EXERCISE MATERIALS:
/-- The elements that VUNPACK writes of a word: its fields, at u × nf + t of a lane. -/
def putFields (f : Word) (fields : List Nat) (reg lanes lane u word : Nat) (r : Regs) : Regs :=
  fields.zipIdx.foldl (fun t p =>
    setLane t reg lanes lane (32 * (u * fields.length + p.2)) 32 (lowBits (unpackField f word p.1) 32)) r

/-- VUNPACK, its runs checked over every word below VL (R225, log 90). -/
def vunpackBody (dt : Bool) (vd va : VOp) (env : Env) (s : State) : StreamResult := do
  let c := vctx s env
  matOperand vd [0] 1
  matOperand va tVW c.f
  matChecks c env [7]
  let f := env.forme
  let fromW := tierOf va == 1
  let fields := if fromW then fieldsB f else fieldsA f
  ensure (sfmtInt f && (if fromW then decide (c.vl ≤ 16) else decide (c.vl ≤ vlmaxBits c.lanes c.f 256))) cReserved
  let r := s.me.r
  let ps := c.active r
  let n := ceilDiv ((if fromW then c.vl else spanOf c.lanes (List.range c.vl)) * fields.length * 4) 512
  ensure (runOk (vNumber vd) n) cReserved
  let issued := if fromW then List.range c.vl else c.issued dt r
  useTouched s env.seq (touchesSpan issued (runRegs (vNumber vd) n) ++ touches va c.lanes 256 issued)
  let r1 := if fromW then
      (List.range c.lanes).foldl (fun t l => (List.range c.vl).foldl (fun t j =>
        putFields f fields (vNumber vd) c.lanes l j (getWord r va c.lanes l j) t) t) r
    else ps.foldl (fun t p =>
      putFields f fields (vNumber vd) c.lanes (pwLane c.lanes p) (pwIndex c.lanes p) (wordAt r va c.lanes p) t) r
  let d := if fromW then Counts.zero else dtCount dt r c 256
  vdone (modRegs s fun _ => commit c 0 d r1)

/-! ## Filling a tile (R227 to R230) -/

/-- MZERO. -/
def mzeroBody (vd : VOp) (env : Env) (s : State) : StreamResult := do
  matOperand vd [2] 1
  ensure (env.vstart == 0) cReserved
  useRegs s env.seq (regsOf vd 1)
  vdone (modRegs s fun r => { r with z := vset r.z (zNumber vd) 0 })

/-- The word of ones that sums A′: under SPARSE no B word gives its selector, which is a free value (log 6). -/
def onesWord (s : State) (ratio : Nat) : Nat × State :=
  if ratio = 1 then (0, s)
  else ((Config.freeSelector s.drawn).toNat <<< 224, { s with drawn := s.drawn + 1 })

/-- The words of ones that sum A′ in MMAS, by lane: under SPARSE A′ is that of the selector that the B words of the lane share
(R211, R229); where they share none, the selector is a free value (log 6). -/
def rowOnes (s : State) (t : Tile) (vl : Nat) (bw : Nat → Nat → Nat) : (Nat → Nat) × State :=
  let shared (l : Nat) : Bool := (List.range vl).all fun j =>
    (List.range (fK t.f)).all fun k => selIndex (bw l j) k == selIndex (bw l 0) k
  if t.ratio == 1 || (List.range t.lanes).all shared then (fun l => bw l 0, s)
  else
    let (free, s1) := onesWord s t.ratio
    (fun l => if shared l then bw l 0 else free, s1)

/-- The checks of a tile at issue (R212, R218). -/
def tileChecks (t : Tile) (env : Env) (limit zd : Nat) : Except Stop PUnit :=
  ensure (t.ok env.vl limit zd && !sparseRefused env.forme env.slot) cReserved

/-- MMA, and MMAS when `sums`. -/
def mmaBody (dt sums : Bool) (vd va vb : VOp) (env : Env) (s : State) : StreamResult := do
  let c := vctx s env
  matOperand vd [2] 1
  matOperand va [0] c.f
  matOperand vb [1] 1
  matChecks c env [7]
  let zd := zNumber vd
  let t := tileOf c.lanes c.slot env.forme env.vl
  tileChecks t env (if sums then 15 else 16) zd
  ensure (!sums || (t.base != 0 && t.sideOk zd (regsOf va c.f))) cReserved
  let r := s.me.r
  let issued := c.gridIssued dt r
  useTouched s env.seq (touchesSpan issued (t.zregs zd ++ regsOf vb 1 ++ (if sums then t.sideRegs zd else [])) ++
    touches va c.lanes 256 issued)
  let act := takingPart r t c.slot
  let bw (l j : Nat) : Nat := getWord r vb c.lanes l j
  let (ones, s1) := if sums then rowOnes s t env.vl bw else (fun _ => 0, s)
  let o ← liftTrap (mmaCompute t env.vl zd act (regOpA r va t) bw (if sums then some ones else none) r)
  vdone (modRegs s1 fun _ => commit c 0 (hitCounts o.hits (gridCount dt r c)) (o.write t zd r))

/-- MSUMS. -/
def msumsBody (dt : Bool) (vd va : VOp) (env : Env) (s : State) : StreamResult := do
  let c := vctx s env
  matOperand vd [2] 1
  matOperand va tVW c.f
  matChecks c env [7]
  let k := zNumber vd
  let t := tileOf c.lanes c.slot env.forme env.vl
  tileChecks t env 16 k
  ensure (t.base != 0 && t.sideOk k (regsOf va c.f)) cReserved
  let r := s.me.r
  let fromW := tierOf va == 1
  let issued := if fromW then List.range env.vl else c.gridIssued dt r
  useTouched s env.seq (touches va c.lanes 256 issued ++ touchesSpan issued (t.sideRegs k))
  let (ones, s1) := if fromW then (0, s) else onesWord s t.ratio
  let ps : List Pairing :=
    if fromW then (List.range c.lanes).flatMap fun l => (List.range env.vl).map fun j =>
      { lane := l, a := 0, b := j, p := onesA t.f * operandB t.f (getWord r va c.lanes l j) }
    else (takingPart r t c.slot).map fun p =>
      { lane := p.1, a := p.2, b := 0, p := regOpA r va t p.1 p.2 ones * onesB t.f }
  let gs := if fromW then colGains t ps else rowGains t ps
  let _ ← liftTrap (troubles (leadsOf t ps) (accsOf t true (oldSum r k t) gs))
  let d := if fromW then Counts.zero else gridCount dt r c
  vdone (modRegs s1 fun _ => commit c 0 (hitCounts (hitsOf t.f ps) d) (putSums t k r (newValues (oldSum r k t) gs)))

TASK STATEMENT:
Copy the data word for word.

RESULT:
/-- The elements that VUNPACK writes of a word: its fields, at u × nf + t of a lane. -/
def putFields (f : Word) (fields : List Nat) (reg lanes lane u word : Nat) (r : Regs) : Regs :=
  fields.zipIdx.foldl (fun t p =>
    setLane t reg lanes lane (32 * (u * fields.length + p.2)) 32 (lowBits (unpackField f word p.1) 32)) r

/-- VUNPACK, its runs checked over every word below VL (R225, log 90). -/
def vunpackBody (dt : Bool) (vd va : VOp) (env : Env) (s : State) : StreamResult := do
  let c := vctx s env
  matOperand vd [0] 1
  matOperand va tVW c.f
  matChecks c env [7]
  let f := env.forme
  let fromW := tierOf va == 1
  let fields := if fromW then fieldsB f else fieldsA f
  ensure (sfmtInt f && (if fromW then decide (c.vl ≤ 16) else decide (c.vl ≤ vlmaxBits c.lanes c.f 256))) cReserved
  let r := s.me.r
  let ps := c.active r
  let n := ceilDiv ((if fromW then c.vl else spanOf c.lanes (List.range c.vl)) * fields.length * 4) 512
  ensure (runOk (vNumber vd) n) cReserved
  let issued := if fromW then List.range c.vl else c.issued dt r
  useTouched s env.seq (touchesSpan issued (runRegs (vNumber vd) n) ++ touches va c.lanes 256 issued)
  let r1 := if fromW then
      (List.range c.lanes).foldl (fun t l => (List.range c.vl).foldl (fun t j =>
        putFields f fields (vNumber vd) c.lanes l j (getWord r va c.lanes l j) t) t) r
    else ps.foldl (fun t p =>
      putFields f fields (vNumber vd) c.lanes (pwLane c.lanes p) (pwIndex c.lanes p) (wordAt r va c.lanes p) t) r
  let d := if fromW then Counts.zero else dtCount dt r c 256
  vdone (modRegs s fun _ => commit c 0 d r1)

/-! ## Filling a tile (R227 to R230) -/

/-- MZERO. -/
def mzeroBody (vd : VOp) (env : Env) (s : State) : StreamResult := do
  matOperand vd [2] 1
  ensure (env.vstart == 0) cReserved
  useRegs s env.seq (regsOf vd 1)
  vdone (modRegs s fun r => { r with z := vset r.z (zNumber vd) 0 })

/-- The word of ones that sums A′: under SPARSE no B word gives its selector, which is a free value (log 6). -/
def onesWord (s : State) (ratio : Nat) : Nat × State :=
  if ratio = 1 then (0, s)
  else ((Config.freeSelector s.drawn).toNat <<< 224, { s with drawn := s.drawn + 1 })

/-- The words of ones that sum A′ in MMAS, by lane: under SPARSE A′ is that of the selector that the B words of the lane share
(R211, R229); where they share none, the selector is a free value (log 6). -/
def rowOnes (s : State) (t : Tile) (vl : Nat) (bw : Nat → Nat → Nat) : (Nat → Nat) × State :=
  let shared (l : Nat) : Bool := (List.range vl).all fun j =>
    (List.range (fK t.f)).all fun k => selIndex (bw l j) k == selIndex (bw l 0) k
  if t.ratio == 1 || (List.range t.lanes).all shared then (fun l => bw l 0, s)
  else
    let (free, s1) := onesWord s t.ratio
    (fun l => if shared l then bw l 0 else free, s1)

/-- The checks of a tile at issue (R212, R218). -/
def tileChecks (t : Tile) (env : Env) (limit zd : Nat) : Except Stop PUnit :=
  ensure (t.ok env.vl limit zd && !sparseRefused env.forme env.slot) cReserved

/-- MMA, and MMAS when `sums`. -/
def mmaBody (dt sums : Bool) (vd va vb : VOp) (env : Env) (s : State) : StreamResult := do
  let c := vctx s env
  matOperand vd [2] 1
  matOperand va [0] c.f
  matOperand vb [1] 1
  matChecks c env [7]
  let zd := zNumber vd
  let t := tileOf c.lanes c.slot env.forme env.vl
  tileChecks t env (if sums then 15 else 16) zd
  ensure (!sums || (t.base != 0 && t.sideOk zd (regsOf va c.f))) cReserved
  let r := s.me.r
  let issued := c.gridIssued dt r
  useTouched s env.seq (touchesSpan issued (t.zregs zd ++ regsOf vb 1 ++ (if sums then t.sideRegs zd else [])) ++
    touches va c.lanes 256 issued)
  let act := takingPart r t c.slot
  let bw (l j : Nat) : Nat := getWord r vb c.lanes l j
  let (ones, s1) := if sums then rowOnes s t env.vl bw else (fun _ => 0, s)
  let o ← liftTrap (mmaCompute t env.vl zd act (regOpA r va t) bw (if sums then some ones else none) r)
  vdone (modRegs s1 fun _ => commit c 0 (hitCounts o.hits (gridCount dt r c)) (o.write t zd r))

/-- MSUMS. -/
def msumsBody (dt : Bool) (vd va : VOp) (env : Env) (s : State) : StreamResult := do
  let c := vctx s env
  matOperand vd [2] 1
  matOperand va tVW c.f
  matChecks c env [7]
  let k := zNumber vd
  let t := tileOf c.lanes c.slot env.forme env.vl
  tileChecks t env 16 k
  ensure (t.base != 0 && t.sideOk k (regsOf va c.f)) cReserved
  let r := s.me.r
  let fromW := tierOf va == 1
  let issued := if fromW then List.range env.vl else c.gridIssued dt r
  useTouched s env.seq (touches va c.lanes 256 issued ++ touchesSpan issued (t.sideRegs k))
  let (ones, s1) := if fromW then (0, s) else onesWord s t.ratio
  let ps : List Pairing :=
    if fromW then (List.range c.lanes).flatMap fun l => (List.range env.vl).map fun j =>
      { lane := l, a := 0, b := j, p := onesA t.f * operandB t.f (getWord r va c.lanes l j) }
    else (takingPart r t c.slot).map fun p =>
      { lane := p.1, a := p.2, b := 0, p := regOpA r va t p.1 p.2 ones * onesB t.f }
  let gs := if fromW then colGains t ps else rowGains t ps
  let _ ← liftTrap (troubles (leadsOf t ps) (accsOf t true (oldSum r k t) gs))
  let d := if fromW then Counts.zero else gridCount dt r c
  vdone (modRegs s1 fun _ => commit c 0 (hitCounts (hitsOf t.f ps) d) (putSums t k r (newValues (oldSum r k t) gs)))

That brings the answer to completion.